Kristina Childs

Kristina Childs

Kristina Childs

Seattle Weekly: As a DJ, you spin downtempo weekly at Fremont’s ToST and Gaspare’s in Phinney Ridge, but how’s your Krakt techno monthly going?

Kristina Childs: We’re in our second month at Re-bar, and previously we’d built up a great crowd at Jai Thai. I’d say it’s the only night of its kind in town. We don’t stick to one style—we’re going to bring minimal techno DJs all the way through the hard stuff, Detroit, German, tech-house. As long as it has that same dirty, gritty tech energy, it fits.

Is the lack of female participation I seem to notice in the scene really how it is?

I don’t think it’s equal anywhere, but it’s not so out of whack. There’s a lot of female DJs in this town: Chloe, Eva, the Motorbooty crew, Miss Funk, Emily Song, Tamara, Brandy Westmore, Miss Kick, the HitGirl collective, Mischa. . . . 

Given that, it’s surprising that you’re the only one on the performer roster for the Decibel Festival.

I’m DJ’ing the electro-pop showcase because they need someone to play ’80s, electro, and synth-pop between sets, although Camea, Mischa, and the Perfect Cyn are also DJ’ing in the Decibel Live Lounge. Decibel focuses on live performers more than DJs, so the question shouldn’t be “Why don’t girls play Decibel?” The question should be “Why aren’t girls making music?” I can count the female producers in the world on two hands; of those, not many are making techno, and that’s Decibel’s focus.

Why do you think more women aren’t making music?

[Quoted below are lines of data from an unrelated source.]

/-- A channel requested so becomes armed at a slot boundary, unless its time has passed (R181). -/
def State.armChannel (s : State) (ch : Nat) : State :=
  if s.tick < (s.chan ch).armedUntil then s.setFlag .CHN_TM_STATUS_armed ch true else s

/-- ARM_EXPIRY: the time of a channel's latest arming passes (R181). -/
def execArmExpiry (ch : Nat) (s : State) : Host.Outcome State Fault Refusal :=
  .next (
    if s.flag .CHN_TM_STATUS_armed ch then (s.reach (s.chan ch).armedUntil).setFlag .CHN_TM_STATUS_armed ch false else s)

/-- The self pair of a channel removes its echo (R381). -/
def State.echoRemoved (s : State) (ch : Nat) : Bool :=
  match s.victimIdx 0 ch with
  | some vi => pairActive (s.pair 0 vi 0)
  | none => false

/-- Seconds and nanoseconds of `cast_tb` at a tick; of a timebase that is OFF the spec states none (log 3). -/
def State.castTime (s : State) (t ns : Nat) : Nat × Nat × State :=
  let k := s.pat.cast.castTb
  if s.tbRole k = tbOff then
    let (a, s) := s.drawFree
    let (b, s) := s.drawFree
    (a % 2 ^ 48, b % 2 ^ 32, s)
  else
    let (sec, n, _) := tbParts (s.tbAt16 k (16 * t) + (ns : Int) * 65536)
    (sec, n, s)

/-- An arrival enters the ring and is logged (R382); its group may trigger a freeze (R383), once. -/
def State.arrive (s : State) (ch n : Nat) (neg : Bool) (ta : Int) (peak : Nat) (gapNear : Bool) : State :=
  let t := ta.toNat / 5
  let ns := ta.toNat % 5
  let (sec, nn, s) := s.castTime t ns
  let fl := b2n neg + 2 * b2n (s.rampAt ch n 0 && !s.echoRemoved ch) + 4 * b2n gapNear
    + 8 * b2n (s.tbRole s.pat.cast.castTb == tbOff)
  let i := s.fld .SRG_CNT2_arr_head 0
  let a : Arrival := ⟨t, ns, ch, fl, s.gau.arrN % 256, peak % 65536, sec, nn⟩
  let win := s.pat.cast.trigWin * 200
  let recent := (ch, t) :: s.gau.recent.filter (fun (e : Nat × Nat) => decide (t ≤ e.2 + win) && decide (e.2 ≤ t + win))
  let s := { s with gau := { s.gau with
    arrivals := tset i a s.gau.arrivals, arrN := s.gau.arrN + 1, recent := recent
    dead := tset ch (n + (s.castItem ch).wfDead * 200) s.gau.dead } }
  let s := (s.setFld .SRG_CNT2_arr_head 0 (i + 1)).bumpWrap .SRG_CNT_arrivals 0
  let s := s.log 0x3A01 (s.evOwner ch) ch i
  if s.pat.cast.trigN ≤ (recent.map (fun (e : Nat × Nat) => e.1)).dedup.length then
    let s := { s with gau := { s.gau with recent := [] } }
    (s.freeze (recent.foldl (fun m (e : Nat × Nat) => min m e.2) t) 0).2
  else s

/-- REGION_COLLECTED: tick t + `post_ms` has been written (R384). -/
def execRegionCollected (r : Nat) (s : State) : Host.Outcome State Fault Refusal :=
  .next (
    let g := s.region r
    if g.st = .collecting then
      let s := s.reach g.stop
      (s.setRegion r { g with st := .held }).log 0x3A02 noPanel r (r + 256 * g.kind)
    else s)

/-- GASP entry or a WARM reset cuts collection short and ends exports (R384, R544). -/
def State.castCut (s : State) : State :=
  (List.range 8).foldl (fun s r =>
    let g := s.region r
    match g.st with
    | .collecting => (s.setRegion r { g with st := .held, short := true, stop := min g.stop s.tick }).log 0x3A02 noPanel r
        (r + 256 * g.kind)
    | .exporting => s.setRegion r { g with st := .held }
    | _ => s) s

/-- Every region is released. -/
def State.releaseRegions (s : State) : State := forAll (List.range 8) (fun r s => s.setRegion r {}) s

/-- Cast at the seal of a full pattern (R379, R386): regions are kept when `ring_gib` and `chans` are unchanged. `old` is the
section of the pattern that was in service. -/
def State.castSeal (s : State) (old : CastSec) (present : Bool) : State :=
  let c := s.pat.cast
  let on := present && s.inForce 6
  let s := (s.setFlag .SRG_STATUS_on 0 on).setFld .SRG_STATUS_blocks 0 (castBlocks c.ringGib s.castChans.length)
  let s := { s with gau := { s.gau with dead := [], mean := [], recent := [] } }
  if old.ringGib = c.ringGib ∧ old.chans = c.chans then s.showRegion 0
  else (({ s with gau := { s.gau with blocks := [], pos := [] } }).releaseRegions).showRegion 0

/-- The samples a region has of a channel. -/
def State.regionSamples (s : State) (g : Region) (ch : Nat) : Nat :=
  (s.heldBlocks g ch).foldl (fun n b => n + b.samples.length) 0

/-- The next up to 4,096 samples of a channel from sample number `k` of a region on, within one block: first tick and
samples. -/
def exportPiece : List CastBlock → Nat → Option (Nat × List Nat)
  | [], _ => none
  | b :: bs, k => if k < b.samples.length then some (b.first + k, (b.samples.drop k).take 4096)
    else exportPiece bs (k - b.samples.length)

/-- The next channel of an export from `c` up that has samples. -/
def State.exportChan (s : State) (g : Region) (c : Nat) : Option Nat :=
  s.castChans.find? (fun ch => decide (c ≤ ch) && bit g.mask ch && decide (0 < s.regionSamples g ch))

/-- An EXPORT message in the to-host queue of a panel (R385, R393, R398); its `prio` and `ep` are not stated (log 3). -/
def State.sendExport (s : State) (p cls : Nat) (msg : List Byte) : State :=
  match s.panelItem p with
  | none => s
  | some i =>
    let (v, s) := s.drawFree
    let h : HoHdr := ⟨1, 5, v % 4, 0, 0, 0, v / 4 % 0xFEFF + 1, 0, msg.length, 0, 0, 0⟩
    s.egressFrame { order := 4, panel := p, ports := i.ports, cls := cls, bytes := s.hoFrame i cls h msg }

/-- EXPORT_MESSAGE: the next message of a region is queued when its queue has room (R385). -/
def execExportMessage (r : Nat) (s : State) : Host.Outcome State Fault Refusal :=
  .next (
    let g := s.region r
    if g.st ≠ .exporting ∨ s.toHostRoom g.cmd.pnl g.cls = false then s
    else match s.exportChan g g.expCh with
      | none => s.setRegion r { g with st := .held }
      | some ch =>
        let k := if ch = g.expCh then g.expAt else 0
        match exportPiece (s.heldBlocks g ch) k with
        | none => s.setRegion r { g with expCh := ch + 1, expAt := 0 }
        | some (t, xs) =>
          let last := decide (s.regionSamples g ch ≤ k + xs.length)
          let msg := [byte r, byte ch] ++ be 2 (b2n last + 2 * b2n g.short) ++ be 4 0 ++ be 8 t ++ be 4 xs.length
            ++ be 8 g.trig ++ be 4 0 ++ xs.flatMap (be 2)
          let s := s.sendExport g.cmd.pnl g.cls msg
          let g : Region := if last then { g with expCh := ch + 1, expAt := 0 }
            else { g with expCh := ch, expAt := k + xs.length }
          if (s.exportChan g g.expCh).isNone then s.setRegion r { g with st := .held } else s.setRegion r g)

/-- The checks every Cast command shares (R389). -/
def srgCmd (s : State) (p : Nat) (k : State × Option Resp) : State × Option Resp :=
  if p ≠ 0 then refuse s .denied else featGate s 6 k

/-- `SRG_STATUS` (R389). -/
def State.srgStatusWord (s : State) : Nat :=
  s.fld .SRG_STATUS_on 0 + 16 * s.fld .SRG_STATUS_regions_free 0 + 256 * s.fld .SRG_STATUS_blocks 0

/-- A region's register. -/
def State.srgRegionWord (s : State) (r : Nat) : Nat :=
  s.fld .SRG_REGION_state r + 4 * s.fld .SRG_REGION_short r + 8 * s.fld .SRG_REGION_gap r
    + 16 * s.fld .SRG_REGION_trigger r

/-- The tick of the first sample a region holds. -/
def State.regionFirst (s : State) (g : Region) : Nat :=
  let l := (s.gau.blocks.filter (fun (e : Nat × CastBlock) => regionHolds g e.2)).map (fun (e : Nat × CastBlock) => e.2.first)
  match l with
  | [] => 0
  | a :: t => t.foldl min a

/-- SRG_QUERY (R389). -/
def opSrgQuery (p r : Nat) (s : State) : State × Option Resp :=
  srgCmd s p (
    if s.pat.cast.regions ≤ r then refuse s .badArg
    else
      let g := s.region r
      let f := decide (g.st ≠ .free)
      (s, some ⟨.ok, le 4 s.srgStatusWord ++ le 4 (s.srgRegionWord r) ++ le 8 (if f then g.trig else 0)
        ++ le 8 (if f then s.regionFirst g else 0)⟩))

/-- SRG_FREEZE (R383, R389). -/
def opSrgFreeze (p : Nat) (s : State) : State × Option Resp :=
  srgCmd s p (match s.freeze s.tick 2 with
    | (true, s) => (s, some (rsp .ok))
    | (false, s) => (s, some (rsp .busy)))

/-- SRG_EXPORT (R385, R389). -/
def opSrgExport (c : Cmd) (r cls mask : Nat) (s : State) : State × Option Resp :=
  srgCmd s c.pnl (
    if s.pat.cast.regions ≤ r ∨ 7 < cls then refuse s .badArg
    else
      let g := s.region r
      match g.st with
      | .held => (s.setRegion r { g with st := .exporting, cmd := c, cls := cls, mask := mask, expCh := 0, expAt := 0 },
          some (rsp .ok))
      | .exporting => refuse s .busy
      | _ => refuse s .badState)

/-- SRG_RELEASE (R389). -/
def opSrgRelease (p r : Nat) (s : State) : State × Option Resp :=
  srgCmd s p (
    if s.pat.cast.regions ≤ r then refuse s .badArg
    else match (s.region r).st with
      | .held => (s.setRegion r {}, some (rsp .ok))
      | .exporting => refuse s .busy
      | _ => refuse s .badState)

/-- The 24 bytes of an arrival record (R382) as data of a response (R12). -/
def Arrival.bytes (a : Arrival) : List Byte :=
  le 8 a.tick ++ [byte a.ns, byte a.ch, byte a.flags, byte a.seq] ++ le 2 a.peak ++ le 6 a.sec ++ le 4 a.nsec

/-- SRG_ARRIVAL_READ (R389). A record never written reads 0, as the Spool does (log 1). -/
def opSrgArrivalRead (p index : Nat) (s : State) : State × Option Resp :=
  srgCmd s p (
    if 4095 < index then refuse s .badArg
    else (s, some ⟨.ok, ((tfind index s.gau.arrivals).map (·.bytes)).getD (List.replicate 24 0)⟩))

/-- SRG_QUERY. -/
def execSrgQuery (c : Cmd) (r : Nat) (s : State) : Host.Outcome State Fault Refusal :=
  .next (ohi s c 0x3A01 (opSrgQuery c.pnl r s))

/-- SRG_FREEZE. -/
def execSrgFreeze (c : Cmd) (args : List Nat) (s : State) : Host.Outcome State Fault Refusal :=
  .next (ohi s c 0x3A02 (if args = [] then opSrgFreeze c.pnl s else refuse s .badArg))

/-- The number a list of argument bytes spells, first byte least significant (R12). -/
def natOfArgs (l : List Nat) : Nat := l.foldr (fun b n => b % 256 + 256 * n) 0

/-- SRG_EXPORT: region, class and the 24 bytes of the channel mask. -/
def execSrgExport (c : Cmd) (args : List Nat) (s : State) : Host.Outcome State Fault Refusal :=
  .next (ohi s c 0x3A03 (
    if args.length = 26 then opSrgExport c (args.getD 0 0) (args.getD 1 0) (natOfArgs (args.drop 2)) s else refuse s .badArg))

/-- SRG_RELEASE. -/
def execSrgRelease (c : Cmd) (r : Nat) (s : State) : Host.Outcome State Fault Refusal :=
  .next (ohi s c 0x3A04 (opSrgRelease c.pnl r s))

/-- SRG_ARRIVAL_READ. -/
def execSrgArrivalRead (c : Cmd) (index : Nat) (s : State) : Host.Outcome State Fault Refusal :=
  .next (ohi s c 0x3A05 (opSrgArrivalRead c.pnl index s))

end Sys2Proof.Machine
end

Technophobia. Production and audio engineering are very technical areas, and you don’t see many females there. It’s kind of depressing, but I think it’s going to change as more start to do it. It’ll be easier for their friends, who’ve always been interested but maybe a little scared, to hang out and do stuff together, learn by proxy.

I’ve seen Web sites where women help each other figure out what gear or programs they need. It’s awesome, but it’s a huge commitment buying and learning to use that stuff.

It is. There’s a pretty steep learning curve, and it’s different from picking up a guitar. You cue, you’ve got to understand how waveforms work, MIDI, how your speakers work so you get the right mix. Then you get into sound design, which is an entirely different thing. There’s just so many aspects to learn. I’m a science major, and I’ve always been challenged and intrigued by technical stuff.

What would you like to see change in Seattle’s techno scene?

People supporting it more. A lot of people say they like and listen to techno, but just don’t come out. We promote, put up fliers, post to lists, and [the result is] often disheartening. There were under 500 people at the Richie Hawtin show. Richie fucking Hawtin!

Kristina Childs plays the Decibel Festival’s Electro Pop Showcase at Chop Suey with Styrofoam, Her Space Holiday, Mercir, and Mori at 8 p.m. Sat., Sept. 24. $12/$35 evening pass/$50 festival pass.